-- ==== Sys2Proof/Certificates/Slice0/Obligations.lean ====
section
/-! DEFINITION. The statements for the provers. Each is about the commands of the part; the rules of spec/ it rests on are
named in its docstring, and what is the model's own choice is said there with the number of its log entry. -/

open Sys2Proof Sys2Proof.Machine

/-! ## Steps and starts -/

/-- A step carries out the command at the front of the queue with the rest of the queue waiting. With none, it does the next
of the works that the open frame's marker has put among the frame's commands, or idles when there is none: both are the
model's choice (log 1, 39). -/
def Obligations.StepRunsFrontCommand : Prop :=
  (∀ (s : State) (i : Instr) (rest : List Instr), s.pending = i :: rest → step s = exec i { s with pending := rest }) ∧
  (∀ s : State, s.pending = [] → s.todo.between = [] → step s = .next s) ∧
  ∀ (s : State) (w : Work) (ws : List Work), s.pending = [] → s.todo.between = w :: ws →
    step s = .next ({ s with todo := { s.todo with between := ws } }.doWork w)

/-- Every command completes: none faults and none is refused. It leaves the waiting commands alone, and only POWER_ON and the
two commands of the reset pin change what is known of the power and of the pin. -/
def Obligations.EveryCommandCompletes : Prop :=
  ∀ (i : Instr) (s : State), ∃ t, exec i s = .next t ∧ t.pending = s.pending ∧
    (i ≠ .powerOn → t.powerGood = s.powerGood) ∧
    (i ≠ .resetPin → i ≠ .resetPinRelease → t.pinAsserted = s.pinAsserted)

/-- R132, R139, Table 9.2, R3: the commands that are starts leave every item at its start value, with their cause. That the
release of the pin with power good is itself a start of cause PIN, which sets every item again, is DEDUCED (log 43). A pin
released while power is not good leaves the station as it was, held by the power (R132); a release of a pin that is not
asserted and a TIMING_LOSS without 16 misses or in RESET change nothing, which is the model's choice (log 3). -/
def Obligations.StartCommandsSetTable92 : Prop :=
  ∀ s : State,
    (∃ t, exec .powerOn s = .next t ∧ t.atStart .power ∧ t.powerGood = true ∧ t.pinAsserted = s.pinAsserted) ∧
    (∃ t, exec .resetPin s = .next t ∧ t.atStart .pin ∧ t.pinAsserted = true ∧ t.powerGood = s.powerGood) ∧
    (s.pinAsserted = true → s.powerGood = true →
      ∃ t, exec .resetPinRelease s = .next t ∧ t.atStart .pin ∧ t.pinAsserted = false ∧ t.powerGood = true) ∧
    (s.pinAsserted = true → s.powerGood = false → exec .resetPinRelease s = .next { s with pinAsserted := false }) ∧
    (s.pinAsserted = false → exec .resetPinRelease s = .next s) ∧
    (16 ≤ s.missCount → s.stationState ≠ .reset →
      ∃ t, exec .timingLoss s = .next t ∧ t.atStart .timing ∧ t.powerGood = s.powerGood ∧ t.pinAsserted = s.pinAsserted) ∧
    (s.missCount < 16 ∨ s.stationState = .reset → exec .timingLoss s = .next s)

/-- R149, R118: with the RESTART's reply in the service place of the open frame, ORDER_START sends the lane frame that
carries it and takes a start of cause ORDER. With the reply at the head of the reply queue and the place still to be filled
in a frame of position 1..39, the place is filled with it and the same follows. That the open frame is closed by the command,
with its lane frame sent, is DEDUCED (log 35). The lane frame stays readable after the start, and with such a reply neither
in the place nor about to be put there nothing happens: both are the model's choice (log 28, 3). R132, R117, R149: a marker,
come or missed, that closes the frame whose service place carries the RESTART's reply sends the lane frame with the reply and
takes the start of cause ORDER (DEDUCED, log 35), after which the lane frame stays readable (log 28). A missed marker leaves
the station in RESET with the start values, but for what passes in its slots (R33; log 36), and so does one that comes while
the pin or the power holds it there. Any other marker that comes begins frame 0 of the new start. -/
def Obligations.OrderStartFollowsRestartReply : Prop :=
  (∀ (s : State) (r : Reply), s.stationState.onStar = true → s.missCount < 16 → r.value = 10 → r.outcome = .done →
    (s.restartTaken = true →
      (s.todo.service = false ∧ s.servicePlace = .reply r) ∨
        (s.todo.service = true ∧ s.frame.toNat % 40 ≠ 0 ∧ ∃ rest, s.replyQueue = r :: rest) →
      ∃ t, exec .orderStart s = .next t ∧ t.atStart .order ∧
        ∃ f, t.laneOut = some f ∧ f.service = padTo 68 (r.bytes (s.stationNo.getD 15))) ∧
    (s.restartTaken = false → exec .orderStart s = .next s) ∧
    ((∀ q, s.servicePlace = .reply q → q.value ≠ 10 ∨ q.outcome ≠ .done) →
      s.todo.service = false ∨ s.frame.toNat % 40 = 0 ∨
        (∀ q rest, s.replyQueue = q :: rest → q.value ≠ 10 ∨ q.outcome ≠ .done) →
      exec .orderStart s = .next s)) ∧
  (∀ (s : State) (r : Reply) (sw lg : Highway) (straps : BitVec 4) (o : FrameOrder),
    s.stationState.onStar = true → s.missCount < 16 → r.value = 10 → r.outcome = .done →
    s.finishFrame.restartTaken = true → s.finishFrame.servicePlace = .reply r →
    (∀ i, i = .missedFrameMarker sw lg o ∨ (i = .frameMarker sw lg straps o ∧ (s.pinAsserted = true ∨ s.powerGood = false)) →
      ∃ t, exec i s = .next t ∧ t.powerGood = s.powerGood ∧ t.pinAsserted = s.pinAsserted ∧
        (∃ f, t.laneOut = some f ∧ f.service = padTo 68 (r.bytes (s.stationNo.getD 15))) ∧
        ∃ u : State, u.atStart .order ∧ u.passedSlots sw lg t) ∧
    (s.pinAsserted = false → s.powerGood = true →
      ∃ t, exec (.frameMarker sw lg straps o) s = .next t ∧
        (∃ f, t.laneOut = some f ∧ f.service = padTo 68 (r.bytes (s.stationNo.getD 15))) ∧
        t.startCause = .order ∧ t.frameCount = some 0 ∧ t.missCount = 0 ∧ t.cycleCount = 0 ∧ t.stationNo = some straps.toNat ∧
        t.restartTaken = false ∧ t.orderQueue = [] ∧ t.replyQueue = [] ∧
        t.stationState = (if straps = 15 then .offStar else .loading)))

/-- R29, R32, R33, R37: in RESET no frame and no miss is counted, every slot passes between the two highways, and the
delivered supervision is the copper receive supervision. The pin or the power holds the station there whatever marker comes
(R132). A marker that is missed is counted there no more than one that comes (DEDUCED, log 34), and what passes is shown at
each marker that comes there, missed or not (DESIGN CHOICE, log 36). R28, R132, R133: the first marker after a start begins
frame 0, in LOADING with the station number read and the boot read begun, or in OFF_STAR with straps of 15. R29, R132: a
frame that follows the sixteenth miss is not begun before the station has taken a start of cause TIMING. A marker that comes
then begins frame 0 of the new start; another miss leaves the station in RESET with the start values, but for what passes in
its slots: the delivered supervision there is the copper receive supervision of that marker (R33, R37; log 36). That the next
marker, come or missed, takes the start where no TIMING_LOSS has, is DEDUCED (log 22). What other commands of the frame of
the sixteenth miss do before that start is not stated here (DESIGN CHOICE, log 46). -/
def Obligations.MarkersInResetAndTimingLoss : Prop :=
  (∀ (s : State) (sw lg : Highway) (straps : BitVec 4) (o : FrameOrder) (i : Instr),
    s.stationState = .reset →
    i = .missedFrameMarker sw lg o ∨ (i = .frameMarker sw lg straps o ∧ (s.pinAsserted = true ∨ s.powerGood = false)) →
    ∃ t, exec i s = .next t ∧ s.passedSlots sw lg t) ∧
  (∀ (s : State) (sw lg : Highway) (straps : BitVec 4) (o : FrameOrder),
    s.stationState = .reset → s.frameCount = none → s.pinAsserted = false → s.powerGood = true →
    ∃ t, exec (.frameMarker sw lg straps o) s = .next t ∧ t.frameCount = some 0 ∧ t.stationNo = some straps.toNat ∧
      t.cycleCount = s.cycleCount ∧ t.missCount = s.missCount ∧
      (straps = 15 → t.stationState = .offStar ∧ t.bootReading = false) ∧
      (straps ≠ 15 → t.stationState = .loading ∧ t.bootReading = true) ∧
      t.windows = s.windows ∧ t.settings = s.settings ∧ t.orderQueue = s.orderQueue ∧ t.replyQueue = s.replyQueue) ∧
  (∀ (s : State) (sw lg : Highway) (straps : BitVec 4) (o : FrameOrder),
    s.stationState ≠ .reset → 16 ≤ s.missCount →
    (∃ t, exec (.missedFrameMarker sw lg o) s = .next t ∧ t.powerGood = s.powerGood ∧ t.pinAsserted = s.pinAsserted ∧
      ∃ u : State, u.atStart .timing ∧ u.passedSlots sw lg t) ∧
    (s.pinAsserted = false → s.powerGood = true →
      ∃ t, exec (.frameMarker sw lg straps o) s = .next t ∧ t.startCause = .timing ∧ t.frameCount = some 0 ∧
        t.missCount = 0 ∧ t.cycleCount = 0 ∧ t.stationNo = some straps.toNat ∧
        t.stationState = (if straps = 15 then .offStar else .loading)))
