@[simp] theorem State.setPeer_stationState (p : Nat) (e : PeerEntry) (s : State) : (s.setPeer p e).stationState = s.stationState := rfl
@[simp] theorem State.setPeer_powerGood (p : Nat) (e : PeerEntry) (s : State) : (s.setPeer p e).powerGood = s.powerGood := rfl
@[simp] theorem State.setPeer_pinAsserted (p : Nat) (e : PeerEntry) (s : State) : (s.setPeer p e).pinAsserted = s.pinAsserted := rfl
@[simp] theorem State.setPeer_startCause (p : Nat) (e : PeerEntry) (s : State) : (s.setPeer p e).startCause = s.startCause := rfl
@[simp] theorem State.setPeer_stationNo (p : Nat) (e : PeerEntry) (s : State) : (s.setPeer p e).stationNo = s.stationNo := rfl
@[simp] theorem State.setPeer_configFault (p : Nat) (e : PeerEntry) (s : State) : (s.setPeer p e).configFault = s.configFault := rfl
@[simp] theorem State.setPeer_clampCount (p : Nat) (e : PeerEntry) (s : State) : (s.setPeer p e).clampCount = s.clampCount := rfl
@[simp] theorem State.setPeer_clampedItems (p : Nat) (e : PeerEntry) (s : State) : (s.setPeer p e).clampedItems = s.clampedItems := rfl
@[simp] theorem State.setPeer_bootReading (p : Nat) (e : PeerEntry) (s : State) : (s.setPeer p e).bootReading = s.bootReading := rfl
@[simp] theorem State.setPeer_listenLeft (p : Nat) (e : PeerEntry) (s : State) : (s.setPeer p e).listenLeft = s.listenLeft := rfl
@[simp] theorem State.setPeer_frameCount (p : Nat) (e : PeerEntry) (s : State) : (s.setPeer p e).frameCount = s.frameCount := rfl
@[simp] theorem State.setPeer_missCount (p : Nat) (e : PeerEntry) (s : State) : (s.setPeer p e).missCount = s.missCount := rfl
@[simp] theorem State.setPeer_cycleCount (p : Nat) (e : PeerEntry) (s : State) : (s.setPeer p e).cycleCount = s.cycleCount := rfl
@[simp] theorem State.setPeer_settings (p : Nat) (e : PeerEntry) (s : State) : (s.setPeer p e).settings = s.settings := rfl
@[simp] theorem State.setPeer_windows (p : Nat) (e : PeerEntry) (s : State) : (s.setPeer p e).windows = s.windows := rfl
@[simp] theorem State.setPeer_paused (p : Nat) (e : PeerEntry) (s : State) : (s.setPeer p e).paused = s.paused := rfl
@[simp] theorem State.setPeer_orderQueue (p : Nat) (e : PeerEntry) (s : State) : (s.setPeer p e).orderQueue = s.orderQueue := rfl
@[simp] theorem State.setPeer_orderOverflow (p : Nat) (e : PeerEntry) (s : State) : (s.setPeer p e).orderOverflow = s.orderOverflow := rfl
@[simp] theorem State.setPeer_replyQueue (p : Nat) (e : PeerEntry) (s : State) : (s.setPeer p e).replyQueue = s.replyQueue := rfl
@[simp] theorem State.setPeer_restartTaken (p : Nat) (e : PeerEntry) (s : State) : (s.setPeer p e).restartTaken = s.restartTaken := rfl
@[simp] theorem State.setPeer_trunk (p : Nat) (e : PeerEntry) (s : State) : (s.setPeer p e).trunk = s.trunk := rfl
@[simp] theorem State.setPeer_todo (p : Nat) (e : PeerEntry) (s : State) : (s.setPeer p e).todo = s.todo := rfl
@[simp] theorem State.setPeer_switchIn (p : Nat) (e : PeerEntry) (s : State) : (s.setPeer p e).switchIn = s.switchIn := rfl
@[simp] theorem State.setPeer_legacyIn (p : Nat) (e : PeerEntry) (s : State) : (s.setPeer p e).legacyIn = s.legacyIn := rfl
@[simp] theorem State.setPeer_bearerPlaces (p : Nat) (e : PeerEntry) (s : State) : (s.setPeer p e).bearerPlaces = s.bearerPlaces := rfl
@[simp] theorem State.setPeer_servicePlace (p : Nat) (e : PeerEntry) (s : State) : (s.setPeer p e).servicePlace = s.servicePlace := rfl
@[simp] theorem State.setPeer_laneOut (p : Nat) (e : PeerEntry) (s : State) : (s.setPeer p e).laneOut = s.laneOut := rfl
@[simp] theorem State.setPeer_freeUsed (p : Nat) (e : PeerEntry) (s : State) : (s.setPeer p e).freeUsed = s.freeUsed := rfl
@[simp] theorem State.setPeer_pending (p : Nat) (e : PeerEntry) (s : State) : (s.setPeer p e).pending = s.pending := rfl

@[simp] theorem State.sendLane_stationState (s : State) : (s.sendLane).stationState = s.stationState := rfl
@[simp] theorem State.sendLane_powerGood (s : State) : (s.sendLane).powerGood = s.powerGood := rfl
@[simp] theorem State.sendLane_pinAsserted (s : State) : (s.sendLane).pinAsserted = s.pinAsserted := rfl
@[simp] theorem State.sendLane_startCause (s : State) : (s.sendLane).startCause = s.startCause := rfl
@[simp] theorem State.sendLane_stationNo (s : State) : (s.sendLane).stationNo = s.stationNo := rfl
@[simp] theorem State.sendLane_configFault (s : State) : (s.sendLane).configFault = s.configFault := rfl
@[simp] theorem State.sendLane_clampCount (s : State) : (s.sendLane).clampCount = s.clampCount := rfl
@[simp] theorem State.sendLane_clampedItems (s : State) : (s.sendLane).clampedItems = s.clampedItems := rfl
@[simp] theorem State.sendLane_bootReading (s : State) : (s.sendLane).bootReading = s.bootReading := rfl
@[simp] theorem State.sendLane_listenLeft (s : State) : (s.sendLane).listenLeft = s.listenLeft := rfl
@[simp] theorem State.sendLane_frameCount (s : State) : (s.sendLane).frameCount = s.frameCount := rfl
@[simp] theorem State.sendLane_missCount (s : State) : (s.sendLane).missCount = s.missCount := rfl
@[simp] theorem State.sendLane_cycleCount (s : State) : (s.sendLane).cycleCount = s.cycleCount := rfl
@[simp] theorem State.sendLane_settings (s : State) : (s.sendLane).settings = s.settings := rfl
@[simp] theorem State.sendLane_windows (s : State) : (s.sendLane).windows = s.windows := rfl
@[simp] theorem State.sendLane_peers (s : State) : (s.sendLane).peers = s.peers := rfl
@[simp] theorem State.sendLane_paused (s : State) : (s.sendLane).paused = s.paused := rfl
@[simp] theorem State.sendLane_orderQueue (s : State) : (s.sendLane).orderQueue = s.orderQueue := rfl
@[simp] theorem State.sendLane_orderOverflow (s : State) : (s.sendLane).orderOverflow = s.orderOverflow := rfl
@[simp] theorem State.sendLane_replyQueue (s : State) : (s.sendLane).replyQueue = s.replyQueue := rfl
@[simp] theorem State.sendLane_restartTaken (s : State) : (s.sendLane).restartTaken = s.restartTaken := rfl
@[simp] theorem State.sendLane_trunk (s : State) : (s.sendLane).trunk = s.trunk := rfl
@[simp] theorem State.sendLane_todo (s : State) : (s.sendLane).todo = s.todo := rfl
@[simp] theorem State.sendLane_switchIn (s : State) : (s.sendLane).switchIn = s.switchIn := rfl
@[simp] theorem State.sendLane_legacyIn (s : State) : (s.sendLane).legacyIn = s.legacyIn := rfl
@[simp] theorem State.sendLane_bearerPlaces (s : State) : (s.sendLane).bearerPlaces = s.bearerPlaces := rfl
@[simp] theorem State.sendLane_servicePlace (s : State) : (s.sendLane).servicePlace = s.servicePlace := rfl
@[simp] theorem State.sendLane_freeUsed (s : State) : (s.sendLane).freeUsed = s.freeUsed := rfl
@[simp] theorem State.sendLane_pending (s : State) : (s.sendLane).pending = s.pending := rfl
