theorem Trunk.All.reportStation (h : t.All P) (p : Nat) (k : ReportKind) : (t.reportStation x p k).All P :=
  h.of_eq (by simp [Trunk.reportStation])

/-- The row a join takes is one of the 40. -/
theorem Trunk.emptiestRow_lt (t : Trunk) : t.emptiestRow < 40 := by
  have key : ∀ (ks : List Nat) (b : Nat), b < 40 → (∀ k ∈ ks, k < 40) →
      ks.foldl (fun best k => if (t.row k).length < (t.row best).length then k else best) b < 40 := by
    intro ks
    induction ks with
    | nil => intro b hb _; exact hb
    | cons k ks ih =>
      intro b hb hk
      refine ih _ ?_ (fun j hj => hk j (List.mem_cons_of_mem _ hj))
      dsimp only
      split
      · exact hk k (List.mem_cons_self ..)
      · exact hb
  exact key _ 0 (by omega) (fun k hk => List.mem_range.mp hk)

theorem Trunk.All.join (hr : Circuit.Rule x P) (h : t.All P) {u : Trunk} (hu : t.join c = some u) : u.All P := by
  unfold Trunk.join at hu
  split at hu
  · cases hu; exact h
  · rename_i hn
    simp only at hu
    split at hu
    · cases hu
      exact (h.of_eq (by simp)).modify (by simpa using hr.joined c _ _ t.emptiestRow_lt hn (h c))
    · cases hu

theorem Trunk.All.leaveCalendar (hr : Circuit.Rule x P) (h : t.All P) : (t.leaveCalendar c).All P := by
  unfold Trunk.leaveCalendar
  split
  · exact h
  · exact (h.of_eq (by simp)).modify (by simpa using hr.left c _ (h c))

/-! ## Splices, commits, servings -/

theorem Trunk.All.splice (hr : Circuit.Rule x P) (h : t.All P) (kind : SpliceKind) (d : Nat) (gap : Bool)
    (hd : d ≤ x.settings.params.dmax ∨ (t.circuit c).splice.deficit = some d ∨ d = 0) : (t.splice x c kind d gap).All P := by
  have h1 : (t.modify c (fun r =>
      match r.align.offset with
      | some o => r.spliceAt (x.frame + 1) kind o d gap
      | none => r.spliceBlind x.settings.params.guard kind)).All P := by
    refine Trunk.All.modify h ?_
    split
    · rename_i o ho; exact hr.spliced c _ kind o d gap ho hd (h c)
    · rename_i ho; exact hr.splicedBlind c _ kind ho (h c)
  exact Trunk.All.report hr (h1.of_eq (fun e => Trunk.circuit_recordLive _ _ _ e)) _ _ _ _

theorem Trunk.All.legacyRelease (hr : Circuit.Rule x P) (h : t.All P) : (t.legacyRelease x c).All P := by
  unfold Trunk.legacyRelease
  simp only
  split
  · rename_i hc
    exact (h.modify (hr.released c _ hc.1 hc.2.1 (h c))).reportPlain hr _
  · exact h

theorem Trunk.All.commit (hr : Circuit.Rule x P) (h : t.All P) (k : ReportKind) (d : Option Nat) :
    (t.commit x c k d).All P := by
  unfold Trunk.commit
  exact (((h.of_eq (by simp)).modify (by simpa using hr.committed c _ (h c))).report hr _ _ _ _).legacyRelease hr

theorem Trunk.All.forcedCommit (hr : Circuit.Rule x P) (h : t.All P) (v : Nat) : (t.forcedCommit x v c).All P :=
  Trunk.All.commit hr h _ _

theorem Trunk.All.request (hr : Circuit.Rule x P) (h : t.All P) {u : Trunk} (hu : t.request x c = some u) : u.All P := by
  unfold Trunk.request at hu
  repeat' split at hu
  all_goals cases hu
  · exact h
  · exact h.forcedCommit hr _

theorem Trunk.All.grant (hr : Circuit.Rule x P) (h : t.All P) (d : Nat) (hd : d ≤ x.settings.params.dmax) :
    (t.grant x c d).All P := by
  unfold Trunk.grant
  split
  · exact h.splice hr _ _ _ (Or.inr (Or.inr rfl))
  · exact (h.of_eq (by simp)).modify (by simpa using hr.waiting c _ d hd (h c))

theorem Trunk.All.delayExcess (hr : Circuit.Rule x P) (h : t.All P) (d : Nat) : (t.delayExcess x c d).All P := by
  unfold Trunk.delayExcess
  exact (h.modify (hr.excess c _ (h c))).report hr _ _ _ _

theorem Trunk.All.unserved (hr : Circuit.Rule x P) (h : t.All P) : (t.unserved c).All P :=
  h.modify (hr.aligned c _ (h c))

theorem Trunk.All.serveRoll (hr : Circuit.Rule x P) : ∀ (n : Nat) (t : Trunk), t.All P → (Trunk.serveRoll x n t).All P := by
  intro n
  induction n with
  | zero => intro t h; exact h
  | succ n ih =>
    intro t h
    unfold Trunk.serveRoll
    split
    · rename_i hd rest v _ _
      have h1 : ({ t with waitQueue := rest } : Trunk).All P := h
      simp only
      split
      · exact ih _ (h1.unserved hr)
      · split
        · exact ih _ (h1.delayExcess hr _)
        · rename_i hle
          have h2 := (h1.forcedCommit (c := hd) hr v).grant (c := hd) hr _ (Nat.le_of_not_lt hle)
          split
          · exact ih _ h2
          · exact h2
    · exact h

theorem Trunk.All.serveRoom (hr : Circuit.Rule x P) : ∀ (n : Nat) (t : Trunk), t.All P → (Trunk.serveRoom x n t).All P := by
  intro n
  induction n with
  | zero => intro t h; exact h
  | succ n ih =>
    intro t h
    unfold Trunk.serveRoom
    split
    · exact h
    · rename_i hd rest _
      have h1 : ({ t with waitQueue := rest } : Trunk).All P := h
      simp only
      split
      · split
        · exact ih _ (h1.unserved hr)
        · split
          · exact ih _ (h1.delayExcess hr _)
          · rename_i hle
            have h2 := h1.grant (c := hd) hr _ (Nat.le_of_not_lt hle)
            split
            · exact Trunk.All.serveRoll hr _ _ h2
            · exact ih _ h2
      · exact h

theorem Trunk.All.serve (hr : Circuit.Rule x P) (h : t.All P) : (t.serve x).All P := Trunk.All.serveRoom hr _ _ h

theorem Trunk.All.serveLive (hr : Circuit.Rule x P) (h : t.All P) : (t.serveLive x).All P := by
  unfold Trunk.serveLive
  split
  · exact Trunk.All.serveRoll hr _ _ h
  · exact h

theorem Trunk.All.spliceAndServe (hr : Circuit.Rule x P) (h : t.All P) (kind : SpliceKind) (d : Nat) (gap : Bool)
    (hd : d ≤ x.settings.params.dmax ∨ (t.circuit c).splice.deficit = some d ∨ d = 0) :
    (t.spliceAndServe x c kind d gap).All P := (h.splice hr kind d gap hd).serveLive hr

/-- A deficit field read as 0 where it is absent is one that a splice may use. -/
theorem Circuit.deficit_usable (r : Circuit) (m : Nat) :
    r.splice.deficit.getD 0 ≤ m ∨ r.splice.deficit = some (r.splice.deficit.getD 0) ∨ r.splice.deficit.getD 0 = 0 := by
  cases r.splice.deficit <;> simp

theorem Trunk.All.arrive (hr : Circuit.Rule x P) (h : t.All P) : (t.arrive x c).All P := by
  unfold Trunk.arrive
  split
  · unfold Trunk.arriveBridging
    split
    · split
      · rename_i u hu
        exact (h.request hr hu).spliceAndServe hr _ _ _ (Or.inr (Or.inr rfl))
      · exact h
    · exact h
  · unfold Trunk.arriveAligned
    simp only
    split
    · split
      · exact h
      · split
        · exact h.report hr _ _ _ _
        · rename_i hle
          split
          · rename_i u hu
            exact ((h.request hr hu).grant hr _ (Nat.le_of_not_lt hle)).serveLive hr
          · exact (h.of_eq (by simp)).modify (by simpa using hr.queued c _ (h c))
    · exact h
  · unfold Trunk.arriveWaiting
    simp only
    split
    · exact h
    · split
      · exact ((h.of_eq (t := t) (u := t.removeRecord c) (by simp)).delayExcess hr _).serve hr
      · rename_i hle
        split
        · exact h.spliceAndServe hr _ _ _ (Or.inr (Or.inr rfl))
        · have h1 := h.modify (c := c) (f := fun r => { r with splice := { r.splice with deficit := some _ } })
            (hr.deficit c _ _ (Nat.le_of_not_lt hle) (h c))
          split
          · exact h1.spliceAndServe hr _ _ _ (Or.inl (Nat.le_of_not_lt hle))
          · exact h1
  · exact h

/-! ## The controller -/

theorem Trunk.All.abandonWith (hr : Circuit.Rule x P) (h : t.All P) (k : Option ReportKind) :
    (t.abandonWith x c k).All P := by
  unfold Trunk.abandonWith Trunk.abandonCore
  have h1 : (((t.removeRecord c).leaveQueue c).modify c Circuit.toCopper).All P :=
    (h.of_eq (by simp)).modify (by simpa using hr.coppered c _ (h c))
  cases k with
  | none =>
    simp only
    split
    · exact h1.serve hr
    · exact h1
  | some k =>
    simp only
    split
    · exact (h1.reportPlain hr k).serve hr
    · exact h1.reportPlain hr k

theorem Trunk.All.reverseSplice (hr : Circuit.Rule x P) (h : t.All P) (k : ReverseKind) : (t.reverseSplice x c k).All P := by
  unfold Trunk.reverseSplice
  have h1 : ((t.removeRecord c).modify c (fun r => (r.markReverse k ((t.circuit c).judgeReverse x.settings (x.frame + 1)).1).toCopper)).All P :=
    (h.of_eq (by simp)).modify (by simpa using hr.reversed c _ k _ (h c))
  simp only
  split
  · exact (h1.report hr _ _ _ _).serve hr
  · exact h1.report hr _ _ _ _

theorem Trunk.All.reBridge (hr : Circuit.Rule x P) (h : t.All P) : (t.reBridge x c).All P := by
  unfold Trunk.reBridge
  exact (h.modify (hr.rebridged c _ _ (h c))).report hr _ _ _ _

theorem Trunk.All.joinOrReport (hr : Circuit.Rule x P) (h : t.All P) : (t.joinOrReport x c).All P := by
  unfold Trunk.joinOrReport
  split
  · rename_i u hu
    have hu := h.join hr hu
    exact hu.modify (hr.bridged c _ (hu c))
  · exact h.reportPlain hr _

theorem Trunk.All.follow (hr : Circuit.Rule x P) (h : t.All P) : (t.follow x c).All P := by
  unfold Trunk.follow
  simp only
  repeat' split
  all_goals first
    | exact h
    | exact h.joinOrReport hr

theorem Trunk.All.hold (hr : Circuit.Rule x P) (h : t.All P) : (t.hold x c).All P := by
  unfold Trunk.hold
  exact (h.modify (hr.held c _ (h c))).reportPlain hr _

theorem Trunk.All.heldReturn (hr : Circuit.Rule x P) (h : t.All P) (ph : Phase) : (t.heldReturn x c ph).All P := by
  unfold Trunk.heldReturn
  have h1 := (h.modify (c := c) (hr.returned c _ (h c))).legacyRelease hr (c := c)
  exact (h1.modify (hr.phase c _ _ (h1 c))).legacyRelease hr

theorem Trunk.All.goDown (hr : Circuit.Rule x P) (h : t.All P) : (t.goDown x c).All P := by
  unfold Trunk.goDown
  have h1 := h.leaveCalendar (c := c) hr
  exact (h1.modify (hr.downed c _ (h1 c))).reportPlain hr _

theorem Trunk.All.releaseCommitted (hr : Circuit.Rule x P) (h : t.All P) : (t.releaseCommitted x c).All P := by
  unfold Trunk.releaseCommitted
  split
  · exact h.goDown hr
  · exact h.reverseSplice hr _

..............................

### ACTIVITY
Within the entries, find all lines holding "starts" and copy each one.

### EXPECTED ANSWER
/-! ## Steps and starts -/
/-- R132, R139, Table 9.2, R3: the commands that are starts leave every item at its start value, with their cause. That the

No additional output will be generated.